Unmaking the culture of audit and establishing in its place a culture of situated discretion is a long-term project. Alas, it is not a matter simply of changing the language we use to talk about work. But a shift in register has a role to play. I cannot provide a list of the distinctive features of the speech registers you’d encounter in environments that foster situated discretion. What I can do is encourage you to attend to the differences in your own habits of speech in situations where you experience a feeling of mastery, autonomy, and responsibility — and in those where your role feels more mechanical. Start small: perhaps there is something you regularly do, be it making lunch for your kids or deadlifting or listening to a friend fall apart, where, by dint of long effort, you’ve come to feel a certain craft mastery. How do you talk about these things? How does it differ from how you talk about activities where you lack the autonomy to exercise judgment? Focus not just on the words you use but on the quality of the sounds — are your changes of pitch open and spacious (e.g., pentatonic) or closed-off (e.g. chromatic)? Focus on phrase-level syntax: where are you more likely to use constructions that specify the cause of some action? Where are you more likely to use constructions that elide cause, that make it seem as if things have “simply happened”?

A world where everyone feels engaged, where everyone has the sense they are contributing to a collective purpose that precedes and exceeds them and that will continue when they are gone, begins with the ordinary experience of autonomy to exercise discretion based on your awareness of local conditions. This ordinary experience — this culture of situated discretion — is fundamentally about what kinds of people we want to become and the habits of speech we want to inhabit.

References

Agha, Asif. 2007. Language and Social Relations.
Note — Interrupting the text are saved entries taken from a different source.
-- ==== Sys2Proof/Laws/State.lean ====
section
/-! SUPPORT. One lemma per field per update of the state, and read after write of its tables. -/

namespace Sys2Proof.Machine

/-! `setWarp` changes `warps` only -/

@[simp] theorem setWarp_part (s : State) (k : Nat) (v : Warp) : (setWarp s k v).part = s.part := rfl
@[simp] theorem setWarp_mem (s : State) (k : Nat) (v : Warp) : (setWarp s k v).mem = s.mem := rfl
@[simp] theorem setWarp_poison (s : State) (k : Nat) (v : Warp) : (setWarp s k v).poison = s.poison := rfl
@[simp] theorem setWarp_tierKept (s : State) (k : Nat) (v : Warp) : (setWarp s k v).tierKept = s.tierKept := rfl
@[simp] theorem setWarp_types (s : State) (k : Nat) (v : Warp) : (setWarp s k v).types = s.types := rfl
@[simp] theorem setWarp_locks (s : State) (k : Nat) (v : Warp) : (setWarp s k v).locks = s.locks := rfl
@[simp] theorem setWarp_early (s : State) (k : Nat) (v : Warp) : (setWarp s k v).early = s.early := rfl
@[simp] theorem setWarp_admissions (s : State) (k : Nat) (v : Warp) : (setWarp s k v).admissions = s.admissions := rfl
@[simp] theorem setWarp_nextAdm (s : State) (k : Nat) (v : Warp) : (setWarp s k v).nextAdm = s.nextAdm := rfl
@[simp] theorem setWarp_leaving (s : State) (k : Nat) (v : Warp) : (setWarp s k v).leaving = s.leaving := rfl
@[simp] theorem setWarp_blocks (s : State) (k : Nat) (v : Warp) : (setWarp s k v).blocks = s.blocks := rfl
@[simp] theorem setWarp_nextBlk (s : State) (k : Nat) (v : Warp) : (setWarp s k v).nextBlk = s.nextBlk := rfl
@[simp] theorem setWarp_contexts (s : State) (k : Nat) (v : Warp) : (setWarp s k v).contexts = s.contexts := rfl
@[simp] theorem setWarp_grids (s : State) (k : Nat) (v : Warp) : (setWarp s k v).grids = s.grids := rfl
@[simp] theorem setWarp_cores (s : State) (k : Nat) (v : Warp) : (setWarp s k v).cores = s.cores := rfl
@[simp] theorem setWarp_svcs (s : State) (k : Nat) (v : Warp) : (setWarp s k v).svcs = s.svcs := rfl
@[simp] theorem setWarp_dies (s : State) (k : Nat) (v : Warp) : (setWarp s k v).dies = s.dies := rfl
@[simp] theorem setWarp_groups (s : State) (k : Nat) (v : Warp) : (setWarp s k v).groups = s.groups := rfl
@[simp] theorem setWarp_tenants (s : State) (k : Nat) (v : Warp) : (setWarp s k v).tenants = s.tenants := rfl
@[simp] theorem setWarp_worlds (s : State) (k : Nat) (v : Warp) : (setWarp s k v).worlds = s.worlds := rfl
@[simp] theorem setWarp_keys (s : State) (k : Nat) (v : Warp) : (setWarp s k v).keys = s.keys := rfl
@[simp] theorem setWarp_links (s : State) (k : Nat) (v : Warp) : (setWarp s k v).links = s.links := rfl
@[simp] theorem setWarp_inner (s : State) (k : Nat) (v : Warp) : (setWarp s k v).inner = s.inner := rfl
@[simp] theorem setWarp_caches (s : State) (k : Nat) (v : Warp) : (setWarp s k v).caches = s.caches := rfl
@[simp] theorem setWarp_islands (s : State) (k : Nat) (v : Warp) : (setWarp s k v).islands = s.islands := rfl
@[simp] theorem setWarp_plat (s : State) (k : Nat) (v : Warp) : (setWarp s k v).plat = s.plat := rfl
@[simp] theorem setWarp_fsto (s : State) (k : Nat) (v : Warp) : (setWarp s k v).fsto = s.fsto := rfl
@[simp] theorem setWarp_audfrac (s : State) (k : Nat) (v : Warp) : (setWarp s k v).audfrac = s.audfrac := rfl
@[simp] theorem setWarp_out (s : State) (k : Nat) (v : Warp) : (setWarp s k v).out = s.out := rfl
@[simp] theorem setWarp_outside (s : State) (k : Nat) (v : Warp) : (setWarp s k v).outside = s.outside := rfl
@[simp] theorem setWarp_freeCtr (s : State) (k : Nat) (v : Warp) : (setWarp s k v).freeCtr = s.freeCtr := rfl
@[simp] theorem setWarp_agenda (s : State) (k : Nat) (v : Warp) : (setWarp s k v).agenda = s.agenda := rfl
@[simp] theorem setWarp_cur (s : State) (k : Nat) (v : Warp) : (setWarp s k v).cur = s.cur := rfl
@[simp] theorem setWarp_frag (s : State) (k : Nat) (v : Warp) : (setWarp s k v).frag = s.frag := rfl
@[simp] theorem setWarp_stamp (s : State) (k : Nat) (v : Warp) : (setWarp s k v).stamp = s.stamp := rfl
Cambridge: Cambridge University Press.

Deleuze, Gilles. 1992. Postscript on the Societies of Control. October 59: 3–7.

Fourcade, Marion, and Kieran Healy. 2021. Rationalized Stratification. In Grusky, Dahir, and Daviss, eds, Social Stratification, 5/e. London: Routledge.

Janzen, Daniel. 1977. What Are Dandelions and Aphids? American Naturalist 111(979): 586–589.

Nguyen, C. Thi. 2022. Transparency Is Surveillance. Philosophy and Phenomenological Research, to appear. https://doi.org/10.1111/phpr.12823

Rosa, Hartmut. 2020. The Uncontrollability of the World. London: Polity. Wiener, Anna. 2020. Uncanny Valley. New York: Farrar, Straus and Giroux.